唐信很怕他的眼淚,無可奈何地把白越文卷起的上衣放下,臉上又被不輕不重地拍了一巴掌。“我手機放在褲子口袋里,你,你就這么扔地上……”
唐信理虧,老實挨了這一下,換單手扛著白越文,把地上的褲子撿起來,掏出手機看了一眼,心道還好屏幕沒碎,不然白越文的眼淚能把這里淹了。他自己都得給
自己兩巴掌。
“手機沒事,哥哥。”唐信把白越文放到地上,摟著他的腰把完好無損的手機給他看,“別哭了,再哭明天眼睛會不舒服的,我先幫你擦干凈……你要是還生氣就再打我。”

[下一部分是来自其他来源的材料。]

-- ==== Sys2Proof/Certificates/Slice0/Obligations.lean ====
section
/-!
DEFINITION. The statements for the provers, family by family.
-/

open Sys2Proof Sys2Proof.Machine

/-! ### Sequencer words (chapter 9) -/

/-- R315, R323, R335: TSQ.HOLD passes at its planned tick and notes how late it is after it. Before it, or at a tick
at which a hold stands, it keeps its tile waiting until TSQ_HOLD_TARGET finds that both have changed. In dynamic mode
it does not wait. Table 9.4, R329, R332, R340, R341: TSQ.JOIN passes when the engines it names have finished and waits
for them otherwise; TSQ.UNIT begins a unit with fresh flags and marks where a repeat returns to; TSQ.LAYER names the
layer and takes the widenings in force for it; TSQ.MARK sets the mark and, for 1 and 2, opens and closes the domain's
window. Model's choices in it: log entries 8 and 46. -/
def Obligations.TsqHoldsJoinsUnitsMarks : Prop :=
  (∀ (s : State) (t : TileId) (w : BitVec 120),
      (seqGoes s t → wbits w 119 40 = 0 →
        let i := s.seqIssued t
        let q := (i.tile t).seq
        let target := q.stepBase * 65536 + wbits w 39 0
        (i.tileDynamic t = true → exec (.tsqHold t w) s = .next i) ∧
        (i.tileDynamic t = false → target < i.sched q.dom.val →
          exec (.tsqHold t w) s = .next (i.noteLate t (i.sched q.dom.val - target))) ∧
        (i.tileDynamic t = false → target = i.sched q.dom.val → (i.dom q.dom).hold.active = false →
          exec (.tsqHold t w) s = .next i) ∧
        (i.tileDynamic t = false →
          i.sched q.dom.val < target ∨ (target = i.sched q.dom.val ∧ (i.dom q.dom).hold.active = true) →
          ∃ n, exec (.tsqHold t w) s = .next n ∧ (n.tile t).seq = { q with wait := .hold target } ∧
            tileOnly i n t)) ∧
      (∀ target, (s.tile t).seq.wait = .hold target → s.tileOn t = true → (s.tile t).seq.running = true →
        s.domLets t = true → s.holdPasses t target = true →
        ∃ n, exec (.tsqHoldTarget t) s = .next n ∧ (n.tile t).seq = { (s.tile t).seq with wait := .none } ∧
          tileOnly s n t)) ∧
  (∀ (s : State) (t : TileId) (w : BitVec 120), seqGoes s t →
      let i := s.seqIssued t
      let q := (i.tile t).seq
      (wbits w 119 4 = 0 →
        (i.joined t (wbits w 3 0) = true → exec (.tsqJoin t w) s = .next i) ∧
        (i.joined t (wbits w 3 0) = false → ∃ n, exec (.tsqJoin t w) s = .next n ∧
          (n.tile t).seq = { q with wait := .join (wbits w 3 0) } ∧ tileOnly i n t)) ∧
      (wbits w 119 16 = 0 → ∃ n, exec (.tsqUnit t w) s = .next n ∧
        (n.tile t).seq.unit = some (wbits w 15 0) ∧ (n.tile t).seq.flags = [] ∧
        (n.tile t).seq.marks.head? = some ⟨wbits w 15 0, q.pc, q.step, q.stepBase⟩ ∧
        (∀ m, m.unit ≠ wbits w 15 0 → (m ∈ (n.tile t).seq.marks ↔ m ∈ q.marks)) ∧ tileOnly i n t) ∧
      (wbits w 119 32 = 0 → q.odigElems = 0 → ∃ n, exec (.tsqLayer t w) s = .next n ∧
        (n.tile t).seq.layer = wbits w 31 0 ∧ (n.tile t).seq.arrayIdx = 0 ∧
        (∀ v, (i.dom q.dom).widens.find? (·.layer = wbits w 31 0) = some v →
          (n.tile t).seq.wideA = v.a ∧ (n.tile t).seq.wideR = v.r ∧ (n.tile t).seq.wideE = v.e) ∧
        tileOnly i n t) ∧
      (wbits w 119 2 = 0 → ∃ n,
        (wbits w 1 0 = 1 ∨ wbits w 1 0 = 2 → exec (.tsqMark t w) s = .next n ∧
          (n.tile t).seq = { q with mark := wbits w 1 0 } ∧
          (n.dom q.dom) = { i.dom q.dom with window := decide (wbits w 1 0 = 1) }) ∧
        (wbits w 1 0 = 0 → exec (.tsqMark t w) s = .next n ∧ (n.tile t).seq = { q with mark := 0 })))

/-- R325, R339, R321, Table 14.4: TSQ.NEXT takes the stream to the next step: STEP and STEP_BASE advance and the PC is
the word named; in a fallback the tile then waits for the step's end. TSQ.REQ asks for a fallback when the word it
names is not zero. TSQ.END ends the stream. R329: TSQ.UEND ends the unit and arrives at the named counter with what
the tile gathered in it: the flags with their layers, FAULT and TIMEOUT, which start afresh. Model's choices in it:
log entries 58 and 63. -/
def Obligations.TsqStepsAndReports : Prop :=
  (∀ (s : State) (t : TileId) (w : BitVec 120), seqGoes s t →
      let i := s.seqIssued t
      let q := (i.tile t).seq
      (wbits w 119 48 = 0 → ∃ n, exec (.tsqNext t w) s = .next n ∧
        (n.tile t).seq = { q with step := q.step + 1, stepBase := q.stepBase + i.regField (domReg q.dom.val 0) 23 0,
                                  pc := BitVec.ofNat 48 (wbits w 47 0),
                                  wait := if (i.dom q.dom).dyn = .fallback then .stepEnd else .none } ∧
        n.mem = i.mem ∧ n.sync = i.sync) ∧
      (wbits w 23 22 = 0 → wbits w 119 24 = 0 → wbits w 21 0 % 8 = 0 →
        (i.bytesAt (tmGa t (wbits w 21 0)) 8 = leBytes 8 0 → exec (.tsqReq t w) s = .next i) ∧
        (i.bytesAt (tmGa t (wbits w 21 0)) 8 ≠ leBytes 8 0 → (i.dom q.dom).dyn ≠ .fallback →
          exec (.tsqReq t w) s = .next (i.requestHold q.dom .fallback 0 false))) ∧
      (w = 0 → ∃ n, exec (.tsqEnd t w) s = .next n ∧
        ((i.setSeq t { q with running := false, unit := none }).streamsEnded q.dom = false →
          (n.tile t).seq = { q with running := false, unit := none } ∧ tileOnly i n t) ∧
        ((i.setSeq t { q with running := false, unit := none }).streamsEnded q.dom = true →
          (n.dom q.dom).started = false))) ∧
  (∀ (s : State) (t : TileId) (w : BitVec 120), seqGoes s t → wbits w 47 21 = 0 → wbits w 71 56 = 0 →
      wbits w 119 112 = 0 →
      let i := (s.seqIssued t).digestLog t
      let q := (i.tile t).seq
      exec (.tsqUend t w) s = .next
        ((i.setSeq t { q with unit := none, flags := [], fault := false, late := false }).seqArrive t (wbits w 20 16)
          (wbits w 55 48)
          ((i.setSeq t { q with unit := none, flags := [], fault := false, late := false }).seqDeadline t
            (wbits w 111 72))
          (some ⟨q.flags.map fun g => ⟨BitVec.ofNat 32 g.layer, g.wovf, g.rovf, g.eovf, g.special, g.noWider⟩,
            q.fault, false, q.late⟩)))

白越文沒讓他幫,拿唐信遞來的紙把大腿和臀縫間的液體擦干凈,自己把褲子穿上,對著唐信伸出手:“手機給我。”
他聲音還帶著哭腔,臉上亂七八糟都是淚痕,唐信有意逗他笑,夸張地單膝下跪,把手機捧給他,“好的,我的小公主。”
這樣的角色扮演他們小時候常玩。經常被惡趣味的媽媽套上公主裙的小白越文不僅被同樣穿著裙子的小女生拉著手親軟綿綿的小臉蛋,還被一群看完迪士尼動畫片的小男生理所當然地當成公主,樂此不彼地扮成騎士和王子,單膝下跪給他送上他們喜歡的玩具和零食——取悅可愛的小公主。長大一點后唐信和唐賀惹白越文生氣了,有時也會用這招讓他消氣。
白越文果然忍不住笑了,雖然嘲笑的成分可能更多一點:“都多大了,還來這一套。”
他接過手機,矜持地手背朝上伸出手,唐信握住他的手親了親,自己站起來,“哥哥永遠是我的公主。公主殿下別生氣了,我帶你去洗臉。”
白越文輕輕打開門,客廳里點著一盞昏黃的小燈。
臥室里一片漆黑,白越文本來以為唐賀睡了,走進去才發現床上沒人。他走出臥室,發現書房的門虛掩著,透出一點光亮。
唐賀坐在書桌后,聽見書房的門發出一聲輕響,下意識就把自己這邊的麥關了。
視頻會議那邊還在繼續說話,暫時沒注意到老板已經閉麥不知道搞什么去了。
白越文從門縫探進半個頭,發現唐賀沒在打瞌睡,電腦那邊還有人聲,用氣聲問道:“在開會嗎?”
唐賀說:“嗯,出了點問題,在加班……沒事,他們聽不見,我關麥了。寶寶過來。”
白越文走到唐賀身邊,下一秒就被唐賀拉著分開腿跨坐到腿上面對面親吻。
會議那邊的人說完了,卻發現自己老板的麥克風圖標上有個紅色的圓圈斜杠標志,試探性地喊:“小唐總?”
白越文正被唐賀邊粗暴地揉捏大腿內側的軟肉邊濕吻,聽到唐賀的下屬喊他,羞恥又生氣地把唐賀的臉推開,“你不許親了!要開會就專心開會去。”
唐賀騰出一只手把麥打開,點了另一個下屬說話,又把麥關上,另一只手已經把白越文的褲子連同內褲扯到了膝彎處。
“我看見你穿著我外套就忍不住。對不起。”唐賀的扶著白越文的腰,又不老實地揉他肉肉的屁股。“寶寶這樣子太可愛了。”
好軟,好滑。
白越文實在是受不了了,完全無法理解唐賀的精力怎么能這么旺盛,生氣地用力扯掉他的手滑下椅子,長褲順著雪白的小腿和繃直的腳背滑到地上。
“別人大半夜等著你開會,你居家辦公還對我動手動腳。”白越文拍掉唐賀又要作亂的手,“黑心資本家,開你的會去。”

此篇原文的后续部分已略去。